Have ready olive oil, two cloves of garlic chopped, and a handful (maybe 1/4 cup) of capers, rinsed of brine and squeezed dry. An optional but very pretty addition is some red pepper, roasted, peeled, and chopped, or some red chiles roasted, peeled, and sliced.

Next, choose your greens. I decided that I wanted the flavor to be bright, tart, and lemony as well as herbal, so I started with 15 good-sized wine grape leaves. If you are going to use fresh grape leaves, please read my post on choosing grape leaves first, because some are unchewable and will ruin your meal.

I added dandelion leaves, the new ones that have grown after the plant bloomed, which are tender and only slightly bitter. I used about a dozen, cutting the stringy ends off as shown.

Then a double handful of mulberry shoots, using only the ones that are new, bright grass-green, and snap off easily with very little use of force.

Finally, some fennel shoots, the top of the bloomscape as shown, before the flowers emerge and open. The stalks are tender, nonwoody, and wonderfully anise flavored at this stage. Once the flowers emerge, the stems become woody.

Wash all your greens and sliver them in fine cross-section. make sure the fennel shoots are cut in fine slices less than a quarter inch thick. Preheat the oven to 350. You will start cooking on the stove, but if you use a Spanish cazuela it can go right into the oven for the second step. Heat the dish and sauté the garlic in olive oil until just cooked but not at all colored. Put in all the greens and the capers and cook, stirring frequently, until the greens are cooked and soft. Taste for salt, but salt it on the light side, since you are going to add feta.

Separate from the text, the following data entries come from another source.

/-- Whether setting a ring's EN is legal (R364); the ring's own fields are as they will be. -/
def State.ringConfigOk (s : State) (r : Nat) : Bool :=
  let dir := s.getF (F.RING_CFG_DIR r)
  let a := s.ringFirst r
  let n := s.ringCh r
  let lo := if dir = 0 then 0x3000 else 0x4000
  let others := (List.range 32).filter (fun q => q != r && s.on (F.RING_CFG_EN q))
  let units := others.foldl (fun u q => u + (if s.getF (F.RING_CFG_DIR q) = dir then s.ringUnits q else 0)) (s.ringUnits r)
  decide (lo ≤ a) && decide (a + n ≤ lo + 0x1000) &&
  others.all (fun q => decide (s.ringFirst q + s.ringCh q ≤ a) || decide (a + n ≤ s.ringFirst q)) &&
  decide (units ≤ 4096)

/-- Rings running (R368). -/
def State.refreshRings (s : State) : State :=
  s.setF F.HRING_CTL_RUNNING ((List.range 32).filter (fun r => s.getF (F.RING_STATE r) == 2)).length

/-- A ring starts, or starts again: CONS 0, slot 0 serving the first boundary at least 4 ticks later (R367). -/
def State.ringStart (s : State) (r : Nat) : State :=
  let t := s.ticksAhead 4
  let at_ := Tai.ofUnits (s.tickUnits t)
  let s := { s with loc := { s.loc with rings := KV.set s.loc.rings r { start := t } } }
  let s := ((s.setF (F.RING_CONS r) 0).setF (F.RING_STATE r) 1).setF (F.RING_START_NS r) at_.ns
  (s.set64 (F.RING_START_SEC_LO r) (F.RING_START_SEC_HI r) at_.sec).refreshRings

/-- EN of a ring becomes 1: its counters are clear (R367, R368). -/
def State.ringEnable (s : State) (r : Nat) : State :=
  ((s.setF (F.RING_UNDERRUN r) 0).setF (F.RING_DMA_ERR r) 0).ringStart r

/-- A ring stops. -/
def State.ringStop (s : State) (r : Nat) (state : Nat) : State :=
  ({ s with loc := { s.loc with rings := KV.erase s.loc.rings r } }.setF (F.RING_STATE r) state).refreshRings

/-- Whether the slot of index `n` is available (R366). -/
def State.ringAvail (s : State) (r n : Nat) : Bool :=
  decide (signed 16 (unsigned 16 ((s.getF (F.RING_PROD r) : Int) - n)) ≥ 1)

/-- Stride of a ring's slots (R365). -/
def State.ringStride (s : State) (r : Nat) : Nat :=
  let h := if s.getF (F.RING_CFG_DIR r) = 0 then 0 else 128
  (h + s.ringCh r * 3 * s.ringMult r * 4 + 63) / 64 * 64

/-- Address of the slot of index `n`. -/
def State.ringSlot (s : State) (r n : Nat) : Nat :=
  s.ringBase (F.RING_BASE r) + n % 2 ^ s.getF (F.RING_CFG_SIZE r) * s.ringStride r

/-- A host-to-device slot enters processing (R366). -/
def State.ringIn (s : State) (r : Nat) (ok : Bool) (inp : List (Nat × List Int)) : State :=
  let n := 3 * s.ringMult r
  let ch := s.ringCh r
  let silent := fun (s : State) => (List.range ch).foldl (fun s c => s.setIn (s.ringFirst r + c) { v := List.replicate n 0 }) s
  if !ok then (silent s).incSat (F.RING_UNDERRUN r)
  else match (if s.on F.HST_STATUS_LINK_UP then inp.find? (fun q => q.1 == r) else none) with
    | none => ((silent s).incSat (F.RING_UNDERRUN r)).incSat (F.RING_DMA_ERR r)
    | some (_, w) => (List.range ch).foldl (fun s c =>
        s.setIn (s.ringFirst r + c) { v := (List.range n).map (fun j => w.getD (j * ch + c) 0), ok := true }) s

/-- A device-to-host slot is written (R365, R366). -/
def State.ringOut (s : State) (r tick n : Nat) (ok : Bool) : State :=
  if !ok then s.incSat (F.RING_UNDERRUN r)
  else if !s.on F.HST_STATUS_LINK_UP then (s.incSat (F.RING_UNDERRUN r)).incSat (F.RING_DMA_ERR r)
  else
    let m := 3 * s.ringMult r
    let ch := s.ringCh r
    let blk := fun c =>
      let b := KV.get {} s.dsp.present (s.ringFirst r + c)
      if b.v.length = m then b else { v := List.replicate m 0 }
    let flags := (List.range ch).foldl (fun a c => if (blk c).ok then a + 2 ^ c else a) 0
    let all := (List.range ch).all (fun c => (blk c).ok)
    let t := Tai.ofUnits (s.tickUnits tick)
    s.emit (.hostWrite (s.ringSlot r n) ([t.sec, t.ns, n % 65536, b2n all, flags] ++
      (List.range m).flatMap (fun j => (List.range ch).map (fun c => unsigned 32 ((blk c).v.getD j 0)))))

/-- One ring at tick `tick` (R366): the slot judged two ticks ago is served, CONS advances, and the slot due in two
ticks is judged. -/
def State.ringTick (s : State) (tick : Nat) (inp : List (Nat × List Int)) (out : Bool) (r : Nat) : State :=
  match KV.find s.loc.rings r with
  | none => s
  | some x =>
    if (s.getF (F.RING_CFG_DIR r) == 1) != out || s.getF F.PWR_STATUS_STATE == 2 then s
    else
      let s := if tick ≥ x.start then
          let n := tick - x.start
          let ok := x.avail.headD false
          let s := if s.getF (F.RING_STATE r) = 1 then (s.setF (F.RING_STATE r) 2).refreshRings else s
          let s := if out then s.ringOut r tick n ok else s.ringIn r ok inp
          let s := s.setF (F.RING_CONS r) (n + 1)
          if s.on (F.RING_MSI r) && (n + 1) % 2 ^ s.getF (F.RING_CFG_IRQ_DIV r) = 0 then
            s.msixRequest (s.getF (F.RING_CFG_VEC r))
          else s
        else s
      let av := if tick ≥ x.start then x.avail.drop 1 else x.avail
      let av := if tick + 2 ≥ x.start then av ++ [s.ringAvail r (tick + 2 - x.start)] else av
      { s with loc := { s.loc with rings := KV.set s.loc.rings r { x with avail := av } } }

/-- Every ring of a direction at a tick. -/
def State.ringsTick (s : State) (tick : Nat) (inp : List (Nat × List Int)) (out : Bool) : State :=
  (List.range 32).foldl (fun s r => s.ringTick tick inp out r) s

/-- Entry to LISTEN suspends every running ring; the return to RUN restarts it (R367). -/
def State.ringsSuspend (s : State) : State :=
  s.loc.rings.foldl (fun s q => s.ringStop q.1 4) s
def State.ringsResume (s : State) : State :=
  (List.range 32).foldl (fun s r =>
    if s.getF (F.RING_STATE r) = 4 && s.on (F.RING_CFG_EN r) then
      (s.ringStart r).logState orgPower (objId 13 0 r) 4 1
    else s) s

/-- Legal data of a ring's registers (R368). -/
def legalRingReg (off v : Nat) : Bool :=
  if off < 0x200 then true
  else
    let o := (off - 0x200) % 0x40
    if o = 0 then decide (2 ≤ bitsOf v 7 4) && decide (bitsOf v 7 4 ≤ 10) && bitsOf v 15 13 != 7
    else if o = 4 then decide (1 ≤ bitsOf v 9 0) && decide (bitsOf v 9 0 ≤ 512)
    else true

end Sys2Proof.Machine
end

When they just begin to fry in the oil, remove from heat and scatter the red peppers or red chiles around the edges, then put the feta “steaks” in the middle and drizzle olive oil over all.

Bake at least 15 minutes or until the herbs and peppers look all cooked together, probably about 15 minutes. The cheese might color slightly at the edges but won’t brown. If you like it to brown, run under a hot broiler for a minute, taking care not to let the greens burn. Serve with sourdough bread if you can have it, or with a salad alongside.

I am sometimes the target (quite fairly, I might add) of complaints about imprecision. “A double handful,” the precisionists cry, what on earth is that? I reply that it’s the amount you have, and if you don’t have any, you probably have something just as good. I cut my eyeteeth on Elizabeth David recipes with her terse, one-cook-to-another directions, and I hate the mindless insistence of “precisely 1/8 teaspoon” sort of directions.  “But drizzle with olive oil, how much do you mean?” Somewhere I read the story of a new wife being taught a recipe by her Greek mother-in-law, whose directions included “Then close your eyes and pour in olive oil.” That’s how much I mean.